Pilosa is built on our 64-bit implementation of Roaring bitmaps, generally accepted as the best approach to compressed storage+computation for arbitrary bitsets. Until recently, our Roaring package was missing one important feature - run-length encoded (RLE) sets! With full RLE support added in an upcoming release, we wanted to share some details about its implementation.

(Update 2017/08/04: We released v0.5.0, without RLE support. It’s still coming soon, but we wanted to smoke out a few tricky bugs before merging it.)

Roaring Bitmaps is a technique for compressed bitmap indexes described by Daniel Lemire et al. Their work shows that using three different representations for bitmap data results in excellent performance (storage size and computation speed) for general data. These three “container types” are integer arrays, uncompressed bitsets, and RLE.

Here is a concrete example of these container types, using this set of integers:

{0, 1, 2, 3, 6, 7, 9, 10, 14}.

*RLE container types*

Array and run values are stored as 16-bit integers, whereas the entire bitset for this small example is only 16 bits. Clearly, the bitset representation wins in size here, but each container type is appropriate for different patterns in the data. For example, if we wanted to store a set of 32 contiguous integers, the RLE representation would be smallest. As a side note, each container has an associated key, which stores the high bits that are common to all elements in the container.

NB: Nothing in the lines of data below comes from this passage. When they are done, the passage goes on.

/-- The MSR bits that a write in guest supervisor state leaves as they are (45 R1116, D2). -/
def State.msrKept (s : State) : Word :=
  if s.gs && !s.pr then
    0x10001000 ||| maskIf (bit s.ctl.msrp 37) 0x04000000 ||| maskIf (bit s.ctl.msrp 54) 0x00000200 |||
      maskIf (bit s.ctl.msrp 61) 0x00000004
  else 0

/-- WriteMSR (45 R1116). -/
def State.writeMsr (v : Word) (s : State) : State :=
  { s with msr := (s.msr &&& s.msrKept) ||| (v &&& msrDefined &&& ~~~s.msrKept) }

/-! ### Registers -/

/-- A general-purpose register (10 R21). -/
def State.getGpr (s : State) (r : BitVec 5) : Word := s.gpr[r.toNat]'r.isLt

/-- Write a general-purpose register. -/
def State.setGpr (r : BitVec 5) (v : Word) (s : State) : State :=
  { s with gpr := s.gpr.set r.toNat v r.isLt }

/-- A floating-point register (10 R25). -/
def State.getFpr (s : State) (r : BitVec 5) : DWord := s.fpr[r.toNat]'r.isLt

/-- Write a floating-point register. -/
def State.setFpr (r : BitVec 5) (v : DWord) (s : State) : State :=
  { s with fpr := s.fpr.set r.toNat v r.isLt }

def State.setCr (v : Word) (s : State) : State := { s with cr := v }
def State.setXer (v : Word) (s : State) : State := { s with xer := v }
def State.setLr (v : Word) (s : State) : State := { s with lr := v }
def State.setCtr (v : Word) (s : State) : State := { s with ctr := v }
def State.setFpscr (v : Word) (s : State) : State := { s with fpscr := v }
def State.setDbsr (v : Word) (s : State) : State := { s with dbg := { s.dbg with dbsr := v } }
def State.setReserve (r : Option Reservation) (s : State) : State :=
  { s with hid := { s.hid with reserve := r } }

/-- Set the next word of the fetch group that has been brought. -/
def State.setFetched (a : Option (BitVec 36)) (s : State) : State :=
  { s with hid := { s.hid with fetched := a } }
def State.setLog (l : StepLog) (s : State) : State := { s with log := l }

/-! Updates of one group of registers. -/

def State.withInt (f : IntRegs → IntRegs) (s : State) : State := { s with int := f s.int }
def State.withCtl (f : Control → Control) (s : State) : State := { s with ctl := f s.ctl }
def State.withCache (f : Cache → Cache) (s : State) : State := { s with cache := f s.cache }
def State.withMmu (f : Mmu → Mmu) (s : State) : State := { s with mmu := f s.mmu }
def State.withDbg (f : Debug → Debug) (s : State) : State := { s with dbg := f s.dbg }
def State.withTim (f : Timers → Timers) (s : State) : State := { s with tim := f s.tim }

/-- The instruction completes and the one at an address is next (10 R46, 60 R627 step 8). -/
def State.goto (target : Word) (s : State) : State :=
  { s with pc := target, log := { s.log with completed := true } }

/-- The instruction completes and the one after it is next; the address wraps (10 R47). -/
def State.advance (s : State) : State := s.goto (s.pc + 4)

/-- The outcome of an instruction that completes with the next address. -/
def State.finish (s : State) : Out := .next s.advance

/-! ### Free values (log 9) -/

/-- A free word. -/
def State.drawWord (s : State) : Word × State := (Config.freeWord s.draws, { s with draws := s.draws + 1 })
/-- A free double word. -/
def State.drawDWord (s : State) : DWord × State := (Config.freeDWord s.draws, { s with draws := s.draws + 1 })
/-- A free truth value. -/
def State.drawBit (s : State) : Bool × State := (Config.freeBit s.draws, { s with draws := s.draws + 1 })
/-- Free LT, GT and EQ. -/
def State.drawCr (s : State) : BitVec 3 × State := (Config.freeCr s.draws, { s with draws := s.draws + 1 })
/-- A free FPRF. -/
def State.drawFprf (s : State) : BitVec 5 × State := (Config.freeFprf s.draws, { s with draws := s.draws + 1 })
/-- A free next-victim number. -/
def State.drawVictim (s : State) : BitVec 2 × State := (Config.freeVictim s.draws, { s with draws := s.draws + 1 })

/-! ### Storage (20 R280) -/

/-- What a byte that nothing has written reads as (log 1). -/
def Memory.unwritten : Byte := 0

/-- The byte that a list of cells gives an address. -/
def Memory.lookup : List Host.Cell → Nat → Byte
  | [], _ => Memory.unwritten
  | (x, b) :: rest, a => if a = x then b else Memory.lookup rest a

/-- The cells with one byte replaced, in canonical form again. -/
def Memory.insert : List Host.Cell → Nat → Byte → List Host.Cell
  | [], a, v => if v = Memory.unwritten then [] else [(a, v)]
  | (x, b) :: rest, a, v =>
    if a < x then (if v = Memory.unwritten then (x, b) :: rest else (a, v) :: (x, b) :: rest)
    else if a = x then (if v = Memory.unwritten then rest else (a, v) :: rest)
    else (x, b) :: Memory.insert rest a v

/-- One byte of storage. -/
def Memory.read (m : Memory) (a : Nat) : Byte := Memory.lookup m.cells a

/-- Write one byte of storage. -/
def Memory.write (a : Nat) (v : Byte) (m : Memory) : Memory := { cells := Memory.insert m.cells a v }

/-- The canonical form: addresses strictly rising, no cell equal to what an unlisted address reads as. -/
abbrev Memory.wf (m : Memory) : Prop :=
  m.cells.Pairwise (fun x y => x.1 < y.1) ∧ ∀ c ∈ m.cells, c.2 ≠ Memory.unwritten

/-- Write bytes at the addresses listed beside them. -/
def Memory.writeList (l : List (BitVec 36 × Byte)) (m : Memory) : Memory :=
  l.foldl (fun m x => m.write x.1.toNat x.2) m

When we decided to build a standalone bitmap index, Roaring rose to the top as an excellent choice. Implementing it in Go, we used 64-bit keys to support high cardinality, rather than the 32-bit keys in the reference implementation. The RLE container was added to Roaring as an extension after we began our implementation, but as a non-critical feature, it sat on our roadmap for a while. In addition to in-memory storage, Roaring includes a full specification for file storage. Aside from some minor (but binary-incompatible) differences, we followed this closely.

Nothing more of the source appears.